Refuge Notebook
Article
March 4, 2005
Ecologist will use computer maps to track Refuge landcape and wildlife
By Lee O’Brien
We were on a ferry christened with the same name as the largest lake
on the Kenai Peninsula: The Tustumena. A crew member had told us that
the seas can be a bit “chippy” crossing the Gulf of Alaska.
My wife had spent 6 weeks living and working on a 125 ft sailboat, so
she knew what she was in for. I had never been on the open ocean. I
thought, “How bad could it be?” The swirling started in
my head and slowly worked its way down to my stomach. Sitting down didn’t
make things better. Lying down was the only way to keep hold of your
lunch. So, we spent the better part of two days with a view of the ceiling
over our bunks. We arrived in Seward to dark and freezing rain. My first
time in Alaska.
Growing up in Missouri, my family had a farm in the Ozarks where I
learned to hunt, fish, canoe and appreciate the outdoors. Since then,
I spent the last 25 years living in various places in the western US,
where I became acquainted with many different landscape types from open
grasslands to desert shrublands and montane forests to alpine tundra.

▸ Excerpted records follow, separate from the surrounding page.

/-- A training or PARAM attempt fails with a reason (R80, R142): a new attempt within the limit. -/
def attemptFails (s : State) (q reason : Nat) : State :=
  if (s.port q).pllPark then s
  else
  let s := (s.put (0x5002 + 256 * q) 0x06 0 reason).strike q 5
  match (s.port q).state with
  | .train => beginAttempt s q (fastPossible s q)
  | .align => beginAttempt s q (fastPossible s q)
  | .param => beginAttempt s q (fastPossible s q)
  | .retrain => retrainFails s q
  | _ => s

/-- Fields of a port that enters HOLD on a lost partner: its detectors start again (R72, R73). -/
def holdFields (p : Port) : Port :=
  { p with lossAt := none, pllPark := false,
           bundles := p.bundles.map fun b => { b with lost := false, told := false },
           lanes := p.lanes.map fun l => { l with lost := false } }

/-- PARTNER_LOST acts in this link state (R142), or in the one that a weaker event of this cc has brought about (R143,
R169). -/
def canLosePartner (s : State) (q : Nat) : Bool :=
  match (s.port q).state with
  | .active | .retrain | .train | .align | .param => true
  | .nap | .dormant => (s.port q).wakeAt.isSome
  | .detect | .fault => struckWeaker s q 2
  | _ => false

/-- PARTNER_LOST (R142, R73, R105): HOLD from the states that can report it; a twin unit with a merged sibling
trains instead (R319). -/
def partnerLost (s : State) (q : Nat) : State :=
  if !canLosePartner s q then s
  else
    let s := s.strike q 2
    if siblingMerged s q then unitLeaves s q
    else ((stopLink (leavePair s q) q).modPort q holdFields).goto q .hold

/-- Fields of a port in OFF: RA and TA 0, PLL off, nothing sent (R168, R396). -/
def offFields (p : Port) : Port :=
  { p with ra := 0, ta := 0, pll := false, step := .idle, retained := none, pllPark := false,
           partnerHello := false, partnerRdy := false, lossAt := none, codes := [], once := [], params := [],
           txSplit := none, bundles := p.bundles.map fun b => { b with msgs := [] } }

/-- OFF: pins parked, class V cleared, held traffic stays held (R142, R168, R401). -/
def enterOff (s : State) (q : Nat) : State :=
  let s := leavePair s q
  let s := (haltLink s q).clearV q
  (s.modPort q offFields).goto q .off

/-- A port may leave OFF: enabled, supplied, not held by a test, out of reset, with a legal role on a site that
has not retired (R50, R59, R142, R329, R412). -/
def mayLeaveOff (s : State) (q : Nat) : Bool :=
  let p := s.port q
  s.elab_.portBuilt q && p.supply && !p.testHeld && s.pget 0x5000 q 0x09 1 == 1
    && decide (s.strapRole.toNat < 6) && aliasState s != 1
    && !inReset s
    && s.core == .running && supRuns s

/-- A port in OFF that may leave it enters DETECT (R142). -/
def leaveOff (s : State) (q : Nat) : State :=
  if (s.port q).state = .off ∧ mayLeaveOff s q then enterDetect s q else s

/-- A reset-hello is accepted (R142, R155), unless PARTNER_LOST has acted in this cc (R143) or the port is parked (R154).
From FAULT both attempt counts return to 0 (R168). -/
def acceptResetHello (s : State) (q : Nat) : State :=
  if outranked s q 3 ∨ (s.port q).pllPark then s
  else
    let s := (s.pbump 0x5002 q 0x0C 1).strike q 3
    match (s.port q).state with
    | .active | .retrain | .hold | .nap | .dormant => linkFull s q 7 false true
    | .fault => linkFull (s.modPort q fun p => { p with ra := 0, ta := 0 }) q 7 false true
    | .train | .align | .param =>
      -- The attempt is abandoned and detection begins again; TA does not rise.
      enterDetect s q
    | _ => s

/-- A partner hello with RSTF = 0 is accepted in HOLD (R142, R156). -/
def acceptHoldHello (s : State) (q : Nat) : State :=
  if (s.port q).state = .hold ∧ !outranked s q 3 then linkFull s q 8 false true else s

end Sys2Proof.Machine
end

But I had never experienced anything like Alaska. Everything seems bigger
here. The lakes are bigger. The rivers are bigger. The fish are bigger.
The animals are bigger. Fishing for trout and bow hunting for elk seem
now like child’s play when I see the size of the moose here and
the salmon mounts around town. And realizing that you can as likely
be the hunted as the hunter brings a sense of awe and humility in the
face of the wildness of this place.
I came here as a landscape ecologist and new geographic information
systems (GIS) manager for the Kenai National Wildlife Refuge. One of
my idols, Aldo Leopold, wrote, “The key to intelligent tinkering
is keeping all the pieces.” What I do in my work is to try to
keep track of all the “pieces” of a landscape... how many
there are... where they are... what condition they are in. That way
when things change, there exists a map of how things were put together
and how they functioned.
Landscape ecology involves looking across large areas and trying to
understand why things are where they are and what their role is in the
systems that produce and sustain landscapes. Why are ptarmigan found
in upland tundra and not in lowland fens? Why do redpolls stay here
for the winter while tree swallows head for Mexico? And what processes
cause the patterns that we see? There are often fascinating interactions
between the players in landscapes. Spruce bark beetles kill trees, which
burn, allowing alders and willows to establish. Moose change their patterns
and move into burned areas; bears may follow and distribute berry seeds
which eventually grow into shrubs that bring in waxwings, while martens
move away to areas of denser forest, fully recovered from earlier fires.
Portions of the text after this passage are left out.